Stored data
/-- R623, R624, R627, R629, R647 to R651, for the formats S and D. Rounding: an exact result longer than the precision
rounds to a value of that precision at the distance its mode allows (at most half a unit to nearest, ties to even; less
than a unit towards zero, up, down) and is inexact where it differs; one known only to lie between two neighbouring
integers does so too; a short one is exact. Range: a rounded result whose exponent the format has is the result, a larger
one overflows, a smaller one is flushed under `FS` or `FO` without `FN` and is Unimplemented without any of the three.
Exact results: for finite operands that are not tiny, `add`, `sub`, `mul`, `div` and `sqrt` give the rational sum,
difference, product, quotient and the square root, rounded so; an exact zero has its sign by the rules; a multiply-add is
the multiplication and then the addition where the product is not tiny. -/
def Obligations.RoundingIsCorrect : Prop :=
  (∀ (x : FpExact) (rm : BitVec 2) (p : Nat), 2 ≤ p → x.more = false → 2 ^ p ≤ x.mant →
    let r := x.round rm p
    let unit : Int := 2 ^ (x.mant.log2 + 1 - p)
    let d : Int := (r.mant : Int) * 2 ^ (r.exp - x.exp).toNat - x.mant
    x.exp < r.exp ∧ 2 ^ (p - 1) ≤ r.mant ∧ r.mant < 2 ^ p ∧ (r.inexact = true ↔ d ≠ 0) ∧
    (rm = 0 → -unit ≤ 2 * d ∧ 2 * d ≤ unit ∧ (2 * d = unit ∨ 2 * d = -unit → r.mant % 2 = 0)) ∧
    (rm = 1 → -unit < d ∧ d ≤ 0) ∧
    (rm = 2 → if x.sign then -unit < d ∧ d ≤ 0 else 0 ≤ d ∧ d < unit) ∧
    (rm = 3 → if x.sign then 0 ≤ d ∧ d < unit else -unit < d ∧ d ≤ 0)) ∧
  (∀ (x : FpExact) (rm : BitVec 2) (p : Nat), 2 ≤ p → x.more = true → 2 ^ (p + 1) ≤ x.mant →
    let r := x.round rm p
    let unit : Int := 2 ^ (x.mant.log2 + 1 - p)
    let d : Int := (r.mant : Int) * 2 ^ (r.exp - x.exp).toNat - x.mant
    let down := -unit ≤ d - 1 ∧ d ≤ 0
    let up := 1 ≤ d ∧ d ≤ unit
    x.exp < r.exp ∧ 2 ^ (p - 1) ≤ r.mant ∧ r.mant < 2 ^ p ∧ r.inexact = true ∧
    (rm = 0 → -unit ≤ 2 * (d - 1) ∧ 2 * d ≤ unit) ∧ (rm = 1 → down) ∧
    (rm = 2 → if x.sign then down else up) ∧ (rm = 3 → if x.sign then up else down)) ∧
  (∀ (x : FpExact) (rm : BitVec 2) (p : Nat), x.more = false → 0 < x.mant → x.mant < 2 ^ p →
    let r := x.round rm p
    r.inexact = false ∧ r.exp ≤ x.exp ∧ r.mant = x.mant * 2 ^ (x.exp - r.exp).toNat ∧
      2 ^ (p - 1) ≤ r.mant ∧ r.mant < 2 ^ p) ∧
  (∀ f ∈ [FpFmt.single, .double], ∀ (e : FpEnv) (x : FpExact), 0 < x.mant →
    (x.more = true → 2 ^ (f.frac + 2) ≤ x.mant) →
    let r := x.round e.rm (f.frac + 1)
    let away := (e.rm = 2 ∧ x.sign = false) ∨ (e.rm = 3 ∧ x.sign = true)
    (1 ≤ f.expField r → f.expField r < f.maxExp →
      ∃ w, f.roundExact e x = .val w (.inexact r.inexact) ∧ f.value w = .fin x.sign r.mant r.exp) ∧
    (f.maxExp ≤ f.expField r →
      f.roundExact e x = .val (if e.rm = 0 ∨ away then f.inf x.sign else f.maxFinite x.sign) .overflow) ∧
    (f.expField r < 1 → e.fn = false →
      (e.fs = true ∨ e.fo = true →
        f.roundExact e x = .val (if away then f.minNorm x.sign else f.zero x.sign) .underflow) ∧
      (e.fs = false → e.fo = false → f.roundExact e x = .unimplemented))) ∧
  (∀ f ∈ [FpFmt.single, .double], ∀ (e : FpEnv) (x y : DWord) (sx sy : Bool) (mx my : Nat) (ex ey : Int),
    f.tiny x = false → f.tiny y = false → f.value x = .fin sx mx ex → f.value y = .fin sy my ey →
    let q := (f.value x).rat
    let u := (f.value y).rat
    let rounds := fun (out : FpOut) (v : ℚ) => ∃ z : FpExact, z.Stands (f.frac + 1) v ∧ out = f.roundExact e z
    (q + u ≠ 0 → rounds (fpAdd f false e x y) (q + u)) ∧ (q - u ≠ 0 → rounds (fpAdd f true e x y) (q - u)) ∧
    (q * u ≠ 0 → rounds (fpMul f e x y) (q * u)) ∧ (q ≠ 0 → u ≠ 0 → rounds (fpDiv f e x y) (q / u)) ∧
    (0 < q → ∃ z : FpExact, z.StandsForRoot (f.frac + 1) q ∧ fpSqrt f e x = f.roundExact e z) ∧
    (q + u = 0 → fpAdd f false e x y = .val (f.zero (if sx = sy then sx else e.rm = 3)) .none) ∧
    (q - u = 0 → fpAdd f true e x y = .val (f.zero (if sx = !sy then sx else e.rm = 3)) .none) ∧
    (q * u = 0 → fpMul f e x y = .val (f.zero (sx != sy)) .none) ∧
    (q = 0 → u ≠ 0 → fpDiv f e x y = .val (f.zero (sx != sy)) .none) ∧
    (q = 0 → fpSqrt f e x = .val (f.zero sx) .none) ∧
    (∀ (sub : Bool) (c w : DWord) (k : FpFlags), q * u ≠ 0 → fpMul f e x y = .val w k → k.u = false →
      f.tiny c = false → fpMulAdd f sub e c x y = (fpAdd f sub e w c).also k))
end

[What you have to do] The lines to extract from the data above begin with the line containing "let q := (f.value x).rat" and end with the line containing "(q + u ≠ 0 → rounds". Extract them exactly, including both.

[Response]
    let q := (f.value x).rat
    let u := (f.value y).rat
    let rounds := fun (out : FpOut) (v : ℚ) => ∃ z : FpExact, z.Stands (f.frac + 1) v ∧ out = f.roundExact e z
    (q + u ≠ 0 → rounds (fpAdd f false e x y) (q + u)) ∧ (q - u ≠ 0 → rounds (fpAdd f true e x y) (q - u)) ∧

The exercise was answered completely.